### Directions for this task
An exact copy of every entry is what's needed, so please transcribe them all.
▼
/-- The link layer of an UP link (R248 to R250). A DATA flit is numbered, kept and sent with its CRC; a CONTROL flit returns
the credits owed; the flit expected next is accepted, and one that is not sound or not expected is answered by a NAK, once; an
acknowledgement drops what it covers from the replay buffer; a NAK, and 100 µs without an acknowledgement, resend from the
flit named or the oldest one, and REPLAY_LIMIT resends in a row retrain the link; a CONTROL flit that comes brings credits and
the identity record; codewords that the FEC corrects are counted. The bytes of a CONTROL payload and the zero payload of a
NAK, which no rule lays out, are the model's choice (assumption 35). -/
def Obligations.FlitsAreNumberedAndReplayed : Prop :=
  ∀ (l : Fin 6) (ack : Nat) (s : State), s.linkState l = 2 → s.linkWorks l = true → ack = ((s.link l).rxExp + 4095) % 4096 →
    (∀ payload : List Byte, payload.length = 312 →
      ((s.link l).replay.length < 1024 → Gives (.flitSend l 1 payload) s fun t => t = { s with links := t.links, out := t.out }
        ∧ t.out = s.out ++ [.flit l 1 (s.link l).txSeq ack payload (flitCrc 1 (s.link l).txSeq ack payload)]
        ∧ (t.link l).replay = (s.link l).replay ++ [((s.link l).txSeq, payload)]
        ∧ (t.link l).txSeq = ((s.link l).txSeq + 1) % 4096 ∧ ∀ m, m ≠ l.val → t.link m = s.link m)
      ∧ (1024 ≤ (s.link l).replay.length → Gives (.flitSend l 1 payload) s fun t => t = s)
      ∧ (Gives (.flitSend l 2 payload) s fun t => t = { s with out := t.out }
        ∧ t.out = s.out ++ [.flit l 2 (s.link l).rxExp ack payload (flitCrc 2 (s.link l).rxExp ack payload)])
      ∧ (Gives (.flitSend l 3 payload) s fun t => t = { s with links := t.links, out := t.out, freeCount := t.freeCount }
        ∧ (∃ seq body, body = (List.range 312).map (Config.controlByte (s.link l).returns ⟨BitVec.ofNat 16 s.devnum, false⟩)
            ∧ t.out = s.out ++ [.flit l 3 seq ack body (flitCrc 3 seq ack body)])
        ∧ (t.link l).owed = [] ∧ ∀ m, m ≠ l.val → t.link m = s.link m)
      ∧ (Gives (.flitSend l 0 payload) s fun t => t = { s with out := t.out, freeCount := t.freeCount }
        ∧ ∃ seq, t.out = s.out ++ [.flit l 0 seq ack payload (flitCrc 0 seq ack payload)]))
    ∧ (∀ (f : Flit) (fec : Fec), f.typ = 1 →
        (flitSound f = true → fecGood fec = true → f.seq.toNat = (s.link l).rxExp →
          Gives (.dataFlit l f fec) s fun t => (t.link l).rxExp = ((s.link l).rxExp + 1) % 4096 ∧ (t.link l).nak = false
            ∧ (∀ m, m ≠ l.val → t.link m = s.link m) ∧ KeepsMem s t ∧ KeepsPages s t [pgLINK l]
            ∧ (s.relaying l = true → Counts s t (Reg.TOR_RELAY_FLITS l) 1)
            ∧ (∀ q, fec = .corrected q → Counts s t (Reg.TOR_FEC_CORRECTED l) q)
            ∧ (s.relaying l = false → fec = .clean → t = { s with links := t.links, out := t.out }))
        ∧ ((flitSound f && fecGood fec) = false ∨ f.seq.toNat ≠ (s.link l).rxExp →
          Gives (.dataFlit l f fec) s fun t => (t.link l).rxExp = (s.link l).rxExp ∧ (t.link l).nak = true ∧ KeepsMem s t
            ∧ KeepsPages s t [pgLINK l] ∧ (flitSound f = false → Counts s t (Reg.TOR_CRC_ERR l) 1)
            ∧ (∀ m, m ≠ l.val → t.link m = s.link m)
            ∧ ((s.link l).nak = false → t.out.getLast? = some (.flit l 2 (s.link l).rxExp ack (List.replicate 312 0)
                (flitCrc 2 (s.link l).rxExp ack (List.replicate 312 0))))))
    ∧ (∀ (f : Flit) (fec : Fec) (i : Nat), flitSound f = true → fecGood fec = true → f.typ = 0 →
        ((s.link l).replay.findIdx? fun q => q.1 == f.ack.toNat) = some i →
        Gives (.idleFlit l ⟨f, fec⟩) s fun t => (∀ m, m ≠ l.val → t.link m = s.link m) ∧ KeepsMem s t ∧ KeepsPages s t [pgLINK l]
          ∧ (∃ more, (t.link l).replay = (s.link l).replay.drop (i + 1) ++ more ∧ ((s.link l).outq = [] → more = []))
          ∧ (fec = .clean → t = { s with links := t.links, out := t.out }))
    ∧ (∀ (i seq : Nat) (c : Instr), ((s.link l).replay.findIdx? fun q => q.1 == seq) = some i →
        ((∃ f fec, c = .nakFlit l ⟨f, fec⟩ ∧ f.typ = 2 ∧ flitSound f = true ∧ fecGood fec = true ∧ f.seq.toNat = seq
            ∧ ∀ q ∈ (s.link l).replay, q.1 ≠ f.ack.toNat)
          ∨ (c = .ackTimeout l ∧ i = 0 ∧ (s.link l).ackSince + 100000 ≤ s.now)) →
        Gives c s fun t => (∃ more, (t.link l).replay = (s.link l).replay ++ more ∧ ((s.link l).outq = [] → more = []))
          ∧ KeepsMem s t ∧ KeepsPages s t [pgLINK l]
          ∧ (∃ o r, t.out = o ++ (((s.link l).replay.drop i).map fun q =>
              Output.flit l 1 q.1 ack q.2 (flitCrc 1 q.1 ack q.2)) ++ r)
          ∧ t.linkState l = if (if (s.link l).replayAt = seq then (s.link l).replays + 1 else 1) < s.replayLimit l then 2 else 3)
    ∧ (∀ f : Flit, f.typ = 3 → flitSound f = true → (s.link l).txq = [] →
        Gives (.controlFlit l f 0 0) s fun t =>
          t = { s with links := t.links, regs := t.regs, probeSeen := t.probeSeen, out := t.out }
          ∧ KeepsRegs s t [Reg.TOR_LINK_STATE l] ∧ t.fld (Reg.TOR_LINK_STATE l) 31 16 = (flitIdent f).devnum.toNat
          ∧ t.flag (Reg.TOR_LINK_STATE l) 13 = (flitIdent f).relayed ∧ l.val ∈ t.probeSeen
          ∧ (∀ vc < 8, (t.link l).credit vc = (s.link l).credit vc + Config.controlCredit f.payload vc)
          ∧ (s.relaying l = true →
              t.out.getLast? = some (.ident (if l.val % 2 = 0 then l + 1 else l - 1) { flitIdent f with relayed := true })))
▲
### Answer
/-- The link layer of an UP link (R248 to R250). A DATA flit is numbered, kept and sent with its CRC; a CONTROL flit returns
the credits owed; the flit expected next is accepted, and one that is not sound or not expected is answered by a NAK, once; an
acknowledgement drops what it covers from the replay buffer; a NAK, and 100 µs without an acknowledgement, resend from the
flit named or the oldest one, and REPLAY_LIMIT resends in a row retrain the link; a CONTROL flit that comes brings credits and
the identity record; codewords that the FEC corrects are counted. The bytes of a CONTROL payload and the zero payload of a
NAK, which no rule lays out, are the model's choice (assumption 35). -/
def Obligations.FlitsAreNumberedAndReplayed : Prop :=
  ∀ (l : Fin 6) (ack : Nat) (s : State), s.linkState l = 2 → s.linkWorks l = true → ack = ((s.link l).rxExp + 4095) % 4096 →
    (∀ payload : List Byte, payload.length = 312 →
      ((s.link l).replay.length < 1024 → Gives (.flitSend l 1 payload) s fun t => t = { s with links := t.links, out := t.out }
        ∧ t.out = s.out ++ [.flit l 1 (s.link l).txSeq ack payload (flitCrc 1 (s.link l).txSeq ack payload)]
        ∧ (t.link l).replay = (s.link l).replay ++ [((s.link l).txSeq, payload)]
        ∧ (t.link l).txSeq = ((s.link l).txSeq + 1) % 4096 ∧ ∀ m, m ≠ l.val → t.link m = s.link m)
      ∧ (1024 ≤ (s.link l).replay.length → Gives (.flitSend l 1 payload) s fun t => t = s)
      ∧ (Gives (.flitSend l 2 payload) s fun t => t = { s with out := t.out }
        ∧ t.out = s.out ++ [.flit l 2 (s.link l).rxExp ack payload (flitCrc 2 (s.link l).rxExp ack payload)])
      ∧ (Gives (.flitSend l 3 payload) s fun t => t = { s with links := t.links, out := t.out, freeCount := t.freeCount }
        ∧ (∃ seq body, body = (List.range 312).map (Config.controlByte (s.link l).returns ⟨BitVec.ofNat 16 s.devnum, false⟩)
            ∧ t.out = s.out ++ [.flit l 3 seq ack body (flitCrc 3 seq ack body)])
        ∧ (t.link l).owed = [] ∧ ∀ m, m ≠ l.val → t.link m = s.link m)
      ∧ (Gives (.flitSend l 0 payload) s fun t => t = { s with out := t.out, freeCount := t.freeCount }
        ∧ ∃ seq, t.out = s.out ++ [.flit l 0 seq ack payload (flitCrc 0 seq ack payload)]))
    ∧ (∀ (f : Flit) (fec : Fec), f.typ = 1 →
        (flitSound f = true → fecGood fec = true → f.seq.toNat = (s.link l).rxExp →
          Gives (.dataFlit l f fec) s fun t => (t.link l).rxExp = ((s.link l).rxExp + 1) % 4096 ∧ (t.link l).nak = false
            ∧ (∀ m, m ≠ l.val → t.link m = s.link m) ∧ KeepsMem s t ∧ KeepsPages s t [pgLINK l]
            ∧ (s.relaying l = true → Counts s t (Reg.TOR_RELAY_FLITS l) 1)
            ∧ (∀ q, fec = .corrected q → Counts s t (Reg.TOR_FEC_CORRECTED l) q)
            ∧ (s.relaying l = false → fec = .clean → t = { s with links := t.links, out := t.out }))
        ∧ ((flitSound f && fecGood fec) = false ∨ f.seq.toNat ≠ (s.link l).rxExp →
          Gives (.dataFlit l f fec) s fun t => (t.link l).rxExp = (s.link l).rxExp ∧ (t.link l).nak = true ∧ KeepsMem s t
            ∧ KeepsPages s t [pgLINK l] ∧ (flitSound f = false → Counts s t (Reg.TOR_CRC_ERR l) 1)
            ∧ (∀ m, m ≠ l.val → t.link m = s.link m)
            ∧ ((s.link l).nak = false → t.out.getLast? = some (.flit l 2 (s.link l).rxExp ack (List.replicate 312 0)
                (flitCrc 2 (s.link l).rxExp ack (List.replicate 312 0))))))
    ∧ (∀ (f : Flit) (fec : Fec) (i : Nat), flitSound f = true → fecGood fec = true → f.typ = 0 →
        ((s.link l).replay.findIdx? fun q => q.1 == f.ack.toNat) = some i →
        Gives (.idleFlit l ⟨f, fec⟩) s fun t => (∀ m, m ≠ l.val → t.link m = s.link m) ∧ KeepsMem s t ∧ KeepsPages s t [pgLINK l]
          ∧ (∃ more, (t.link l).replay = (s.link l).replay.drop (i + 1) ++ more ∧ ((s.link l).outq = [] → more = []))
          ∧ (fec = .clean → t = { s with links := t.links, out := t.out }))
    ∧ (∀ (i seq : Nat) (c : Instr), ((s.link l).replay.findIdx? fun q => q.1 == seq) = some i →
        ((∃ f fec, c = .nakFlit l ⟨f, fec⟩ ∧ f.typ = 2 ∧ flitSound f = true ∧ fecGood fec = true ∧ f.seq.toNat = seq
            ∧ ∀ q ∈ (s.link l).replay, q.1 ≠ f.ack.toNat)
          ∨ (c = .ackTimeout l ∧ i = 0 ∧ (s.link l).ackSince + 100000 ≤ s.now)) →
        Gives c s fun t => (∃ more, (t.link l).replay = (s.link l).replay ++ more ∧ ((s.link l).outq = [] → more = []))
          ∧ KeepsMem s t ∧ KeepsPages s t [pgLINK l]
          ∧ (∃ o r, t.out = o ++ (((s.link l).replay.drop i).map fun q =>
              Output.flit l 1 q.1 ack q.2 (flitCrc 1 q.1 ack q.2)) ++ r)
          ∧ t.linkState l = if (if (s.link l).replayAt = seq then (s.link l).replays + 1 else 1) < s.replayLimit l then 2 else 3)
    ∧ (∀ f : Flit, f.typ = 3 → flitSound f = true → (s.link l).txq = [] →
        Gives (.controlFlit l f 0 0) s fun t =>
          t = { s with links := t.links, regs := t.regs, probeSeen := t.probeSeen, out := t.out }
          ∧ KeepsRegs s t [Reg.TOR_LINK_STATE l] ∧ t.fld (Reg.TOR_LINK_STATE l) 31 16 = (flitIdent f).devnum.toNat
          ∧ t.flag (Reg.TOR_LINK_STATE l) 13 = (flitIdent f).relayed ∧ l.val ∈ t.probeSeen
          ∧ (∀ vc < 8, (t.link l).credit vc = (s.link l).credit vc + Config.controlCredit f.payload vc)
          ∧ (s.relaying l = true →
              t.out.getLast? = some (.ident (if l.val % 2 = 0 then l + 1 else l - 1) { flitIdent f with relayed := true })))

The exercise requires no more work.